▸ Task item:
Word for word, transcribe the data below.

Saved entries
=== Section Start ===

-- ==== Sys2Proof/Machine/RegMap.lean ====
section
/-! DEFINITION. The register map (chapter 14): which addresses are holes, which registers have a writable field, and what
every register reads as. -/

namespace Sys2Proof.Machine

/-- What stands at an address: a hole (R16, R365), a register whose fields are all RO or RC, or a register with an RW,
RWS, W1C or WO field (R10, R311). -/
inductive RegKind where
  | hole | readOnly | writable
  deriving DecidableEq, Repr

/-- A register that is present only where `c` holds. -/
def RegKind.when (k : RegKind) (c : Bool) : RegKind := if c then k else .hole

/-! ### Kinds -/

/-- Slot registers (Table 14-5). -/
def slotKind (m : Member) (n : Nat) : RegKind :=
  if 0x100 ≤ n then .writable
  else if [0x000, 0x008, 0x00C, 0x010, 0x014, 0x018, 0x01C, 0x028, 0x02C, 0x040, 0x044, 0x060].contains n then .writable
  else if n = 0x088 then RegKind.when .writable m.safetyFull
  else if [0x080, 0x084, 0x08C].contains n then RegKind.when .readOnly m.safetyFull
  else if n < 0x078 then .readOnly
  else .hole

/-- Stream-port block (Table 14-9). -/
def spKind (n : Nat) : RegKind := if n = 0x14 then .writable else if n < 0x30 then .readOnly else .hole

/-- Mailbox block (Table 14-7). -/
def mbKind (n : Nat) : RegKind := if n < 0x10C then .writable else if n = 0x10C then .readOnly else .hole

/-- Completion-ring block (Table 14-6). -/
def crKind (n : Nat) : RegKind :=
  if n = 0x0C ∨ n = 0x14 then .writable else if n < 0x18 then .readOnly else .hole

/-- F_ registers (Table 14-4). -/
def fRegKind (m : Member) (o : Nat) : RegKind :=
  if [0x000, 0x008, 0x00C, 0x024, 0x028, 0x02C, 0x030, 0x134].contains o then .readOnly
  else if [0x020, 0x034, 0x100, 0x130, 0x170].contains o then .writable
  else if 0x110 ≤ o ∧ o < 0x130 then .writable
  else if 0x140 ≤ o ∧ o < 0x150 then .writable
  else if 0x150 ≤ o ∧ o < 0x170 then .readOnly
  else if o = 0x180 ∨ o = 0x184 then RegKind.when .writable m.hasCullet
  else if o = 0x188 ∨ o = 0x18C then RegKind.when .readOnly m.hasCullet
  else if 0x400 ≤ o ∧ o < 0x800 then .readOnly
  else .hole

/-- A function window (Table 14-3). -/
def fnKind (m : Member) (o : Nat) : RegKind :=
  if o < 0x800 then fRegKind m o
  else if o < 0x1000 then RegKind.when (spKind (0x10 + o % 0x20)) (m.portPresent ((o - 0x800) / 0x20))
  else if o < 0x2000 then mbKind (o - 0x1000)
  else if o < 0x2400 then crKind (o % 0x40)
  else if o < 0x10000 then .hole
  else RegKind.when (slotKind m (o % 0x200)) (m.slotPresent ((o - 0x10000) / 0x200))

/-- G_ registers (Table 14-8; assumption 34). -/
def gKind (m : Member) (o : Nat) : RegKind :=
  if o < 0x018 then .readOnly
  else if [0x020, 0x024, 0x028, 0x02C, 0x040, 0x044, 0x048, 0x050].contains o then .readOnly
  else if o = 0x04C then .writable
  else if 0x0C0 ≤ o ∧ o < 0x100 then .readOnly
  else if 0x100 ≤ o ∧ o < 0x140 then RegKind.when .writable (decide ((o - 0x100) / 8 < m.benches))
  else if 0x140 ≤ o ∧ o < 0x14C then .writable
  else if 0x180 ≤ o ∧ o < 0x1C0 then
    RegKind.when .writable (decide (o % 8 = 0) && decide ((o - 0x180) / 8 < m.benches))
  else if 0x200 ≤ o ∧ o < 0x240 then .readOnly
  else if o = 0x240 ∨ o = 0x244 ∨ o = 0x260 then .writable
  else if [0x248, 0x24C, 0x264, 0x268, 0x26C, 0x280, 0x284, 0x288, 0x28C, 0x290, 0x300, 0x304].contains o then
    .readOnly
  else if 0x310 ≤ o ∧ o < 0x330 then .readOnly
  else .hole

=== Section End ===

▸ Reply to the task:
-- ==== Sys2Proof/Machine/RegMap.lean ====
section
/-! DEFINITION. The register map (chapter 14): which addresses are holes, which registers have a writable field, and what
every register reads as. -/

namespace Sys2Proof.Machine

/-- What stands at an address: a hole (R16, R365), a register whose fields are all RO or RC, or a register with an RW,
RWS, W1C or WO field (R10, R311). -/
inductive RegKind where
  | hole | readOnly | writable
  deriving DecidableEq, Repr

/-- A register that is present only where `c` holds. -/
def RegKind.when (k : RegKind) (c : Bool) : RegKind := if c then k else .hole

/-! ### Kinds -/

/-- Slot registers (Table 14-5). -/
def slotKind (m : Member) (n : Nat) : RegKind :=
  if 0x100 ≤ n then .writable
  else if [0x000, 0x008, 0x00C, 0x010, 0x014, 0x018, 0x01C, 0x028, 0x02C, 0x040, 0x044, 0x060].contains n then .writable
  else if n = 0x088 then RegKind.when .writable m.safetyFull
  else if [0x080, 0x084, 0x08C].contains n then RegKind.when .readOnly m.safetyFull
  else if n < 0x078 then .readOnly
  else .hole

/-- Stream-port block (Table 14-9). -/
def spKind (n : Nat) : RegKind := if n = 0x14 then .writable else if n < 0x30 then .readOnly else .hole

/-- Mailbox block (Table 14-7). -/
def mbKind (n : Nat) : RegKind := if n < 0x10C then .writable else if n = 0x10C then .readOnly else .hole

/-- Completion-ring block (Table 14-6). -/
def crKind (n : Nat) : RegKind :=
  if n = 0x0C ∨ n = 0x14 then .writable else if n < 0x18 then .readOnly else .hole

/-- F_ registers (Table 14-4). -/
def fRegKind (m : Member) (o : Nat) : RegKind :=
  if [0x000, 0x008, 0x00C, 0x024, 0x028, 0x02C, 0x030, 0x134].contains o then .readOnly
  else if [0x020, 0x034, 0x100, 0x130, 0x170].contains o then .writable
  else if 0x110 ≤ o ∧ o < 0x130 then .writable
  else if 0x140 ≤ o ∧ o < 0x150 then .writable
  else if 0x150 ≤ o ∧ o < 0x170 then .readOnly
  else if o = 0x180 ∨ o = 0x184 then RegKind.when .writable m.hasCullet
  else if o = 0x188 ∨ o = 0x18C then RegKind.when .readOnly m.hasCullet
  else if 0x400 ≤ o ∧ o < 0x800 then .readOnly
  else .hole

/-- A function window (Table 14-3). -/
def fnKind (m : Member) (o : Nat) : RegKind :=
  if o < 0x800 then fRegKind m o
  else if o < 0x1000 then RegKind.when (spKind (0x10 + o % 0x20)) (m.portPresent ((o - 0x800) / 0x20))
  else if o < 0x2000 then mbKind (o - 0x1000)
  else if o < 0x2400 then crKind (o % 0x40)
  else if o < 0x10000 then .hole
  else RegKind.when (slotKind m (o % 0x200)) (m.slotPresent ((o - 0x10000) / 0x200))

/-- G_ registers (Table 14-8; assumption 34). -/
def gKind (m : Member) (o : Nat) : RegKind :=
  if o < 0x018 then .readOnly
  else if [0x020, 0x024, 0x028, 0x02C, 0x040, 0x044, 0x048, 0x050].contains o then .readOnly
  else if o = 0x04C then .writable
  else if 0x0C0 ≤ o ∧ o < 0x100 then .readOnly
  else if 0x100 ≤ o ∧ o < 0x140 then RegKind.when .writable (decide ((o - 0x100) / 8 < m.benches))
  else if 0x140 ≤ o ∧ o < 0x14C then .writable
  else if 0x180 ≤ o ∧ o < 0x1C0 then
    RegKind.when .writable (decide (o % 8 = 0) && decide ((o - 0x180) / 8 < m.benches))
  else if 0x200 ≤ o ∧ o < 0x240 then .readOnly
  else if o = 0x240 ∨ o = 0x244 ∨ o = 0x260 then .writable
  else if [0x248, 0x24C, 0x264, 0x268, 0x26C, 0x280, 0x284, 0x288, 0x28C, 0x290, 0x300, 0x304].contains o then
    .readOnly
  else if 0x310 ≤ o ∧ o < 0x330 then .readOnly
  else .hole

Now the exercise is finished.